==== Records supplied

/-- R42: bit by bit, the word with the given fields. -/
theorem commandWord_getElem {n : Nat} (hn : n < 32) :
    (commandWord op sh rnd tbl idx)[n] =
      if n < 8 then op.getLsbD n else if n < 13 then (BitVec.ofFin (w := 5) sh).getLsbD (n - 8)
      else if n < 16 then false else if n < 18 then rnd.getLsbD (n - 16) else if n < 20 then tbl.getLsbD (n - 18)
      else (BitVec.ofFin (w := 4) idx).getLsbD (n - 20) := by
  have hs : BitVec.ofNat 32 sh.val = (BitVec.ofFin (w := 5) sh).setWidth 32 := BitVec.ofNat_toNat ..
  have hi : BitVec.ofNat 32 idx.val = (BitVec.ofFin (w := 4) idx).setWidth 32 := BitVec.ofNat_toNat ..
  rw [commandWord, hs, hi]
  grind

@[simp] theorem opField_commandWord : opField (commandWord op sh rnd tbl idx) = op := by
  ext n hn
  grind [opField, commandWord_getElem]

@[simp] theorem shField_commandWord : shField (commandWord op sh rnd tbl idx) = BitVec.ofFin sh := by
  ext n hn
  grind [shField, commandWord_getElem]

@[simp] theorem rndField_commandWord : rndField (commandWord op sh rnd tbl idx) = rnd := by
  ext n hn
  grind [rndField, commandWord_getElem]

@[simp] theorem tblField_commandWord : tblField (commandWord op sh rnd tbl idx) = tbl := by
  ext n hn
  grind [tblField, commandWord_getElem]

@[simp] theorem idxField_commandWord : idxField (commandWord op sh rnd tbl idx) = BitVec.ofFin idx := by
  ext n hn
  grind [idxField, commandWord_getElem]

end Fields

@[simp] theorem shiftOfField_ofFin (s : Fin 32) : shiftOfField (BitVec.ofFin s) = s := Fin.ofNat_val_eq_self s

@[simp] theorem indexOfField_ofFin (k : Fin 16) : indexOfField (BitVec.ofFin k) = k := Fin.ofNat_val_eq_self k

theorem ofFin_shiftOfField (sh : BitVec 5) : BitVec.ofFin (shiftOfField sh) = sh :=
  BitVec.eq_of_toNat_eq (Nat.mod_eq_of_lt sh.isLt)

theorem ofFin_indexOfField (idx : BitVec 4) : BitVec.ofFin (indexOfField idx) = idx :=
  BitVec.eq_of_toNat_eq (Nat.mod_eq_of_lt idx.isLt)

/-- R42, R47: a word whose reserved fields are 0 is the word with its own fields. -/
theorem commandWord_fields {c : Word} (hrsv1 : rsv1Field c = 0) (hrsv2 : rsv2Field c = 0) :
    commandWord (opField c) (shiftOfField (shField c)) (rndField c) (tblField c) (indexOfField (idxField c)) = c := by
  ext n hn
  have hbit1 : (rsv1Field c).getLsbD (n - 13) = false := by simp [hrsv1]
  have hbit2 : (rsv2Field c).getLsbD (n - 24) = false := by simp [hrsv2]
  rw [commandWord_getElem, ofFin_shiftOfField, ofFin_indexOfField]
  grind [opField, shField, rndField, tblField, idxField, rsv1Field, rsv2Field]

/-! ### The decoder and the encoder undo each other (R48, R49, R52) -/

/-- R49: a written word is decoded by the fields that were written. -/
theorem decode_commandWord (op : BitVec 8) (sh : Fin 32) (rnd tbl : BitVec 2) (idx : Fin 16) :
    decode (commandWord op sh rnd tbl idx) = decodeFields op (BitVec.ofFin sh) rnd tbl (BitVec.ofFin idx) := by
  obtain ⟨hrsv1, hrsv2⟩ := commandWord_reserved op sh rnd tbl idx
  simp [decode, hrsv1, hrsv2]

========

# [Activity]
Down to the last line, restate the records exactly.

# [Exercise output]
/-- R42: bit by bit, the word with the given fields. -/
theorem commandWord_getElem {n : Nat} (hn : n < 32) :
    (commandWord op sh rnd tbl idx)[n] =
      if n < 8 then op.getLsbD n else if n < 13 then (BitVec.ofFin (w := 5) sh).getLsbD (n - 8)
      else if n < 16 then false else if n < 18 then rnd.getLsbD (n - 16) else if n < 20 then tbl.getLsbD (n - 18)
      else (BitVec.ofFin (w := 4) idx).getLsbD (n - 20) := by
  have hs : BitVec.ofNat 32 sh.val = (BitVec.ofFin (w := 5) sh).setWidth 32 := BitVec.ofNat_toNat ..
  have hi : BitVec.ofNat 32 idx.val = (BitVec.ofFin (w := 4) idx).setWidth 32 := BitVec.ofNat_toNat ..
  rw [commandWord, hs, hi]
  grind

@[simp] theorem opField_commandWord : opField (commandWord op sh rnd tbl idx) = op := by
  ext n hn
  grind [opField, commandWord_getElem]

@[simp] theorem shField_commandWord : shField (commandWord op sh rnd tbl idx) = BitVec.ofFin sh := by
  ext n hn
  grind [shField, commandWord_getElem]

@[simp] theorem rndField_commandWord : rndField (commandWord op sh rnd tbl idx) = rnd := by
  ext n hn
  grind [rndField, commandWord_getElem]

@[simp] theorem tblField_commandWord : tblField (commandWord op sh rnd tbl idx) = tbl := by
  ext n hn
  grind [tblField, commandWord_getElem]

@[simp] theorem idxField_commandWord : idxField (commandWord op sh rnd tbl idx) = BitVec.ofFin idx := by
  ext n hn
  grind [idxField, commandWord_getElem]

end Fields

@[simp] theorem shiftOfField_ofFin (s : Fin 32) : shiftOfField (BitVec.ofFin s) = s := Fin.ofNat_val_eq_self s

@[simp] theorem indexOfField_ofFin (k : Fin 16) : indexOfField (BitVec.ofFin k) = k := Fin.ofNat_val_eq_self k

theorem ofFin_shiftOfField (sh : BitVec 5) : BitVec.ofFin (shiftOfField sh) = sh :=
  BitVec.eq_of_toNat_eq (Nat.mod_eq_of_lt sh.isLt)

theorem ofFin_indexOfField (idx : BitVec 4) : BitVec.ofFin (indexOfField idx) = idx :=
  BitVec.eq_of_toNat_eq (Nat.mod_eq_of_lt idx.isLt)

/-- R42, R47: a word whose reserved fields are 0 is the word with its own fields. -/
theorem commandWord_fields {c : Word} (hrsv1 : rsv1Field c = 0) (hrsv2 : rsv2Field c = 0) :
    commandWord (opField c) (shiftOfField (shField c)) (rndField c) (tblField c) (indexOfField (idxField c)) = c := by
  ext n hn
  have hbit1 : (rsv1Field c).getLsbD (n - 13) = false := by simp [hrsv1]
  have hbit2 : (rsv2Field c).getLsbD (n - 24) = false := by simp [hrsv2]
  rw [commandWord_getElem, ofFin_shiftOfField, ofFin_indexOfField]
  grind [opField, shField, rndField, tblField, idxField, rsv1Field, rsv2Field]

/-! ### The decoder and the encoder undo each other (R48, R49, R52) -/

/-- R49: a written word is decoded by the fields that were written. -/
theorem decode_commandWord (op : BitVec 8) (sh : Fin 32) (rnd tbl : BitVec 2) (idx : Fin 16) :
    decode (commandWord op sh rnd tbl idx) = decodeFields op (BitVec.ofFin sh) rnd tbl (BitVec.ofFin idx) := by
  obtain ⟨hrsv1, hrsv2⟩ := commandWord_reserved op sh rnd tbl idx
  simp [decode, hrsv1, hrsv2]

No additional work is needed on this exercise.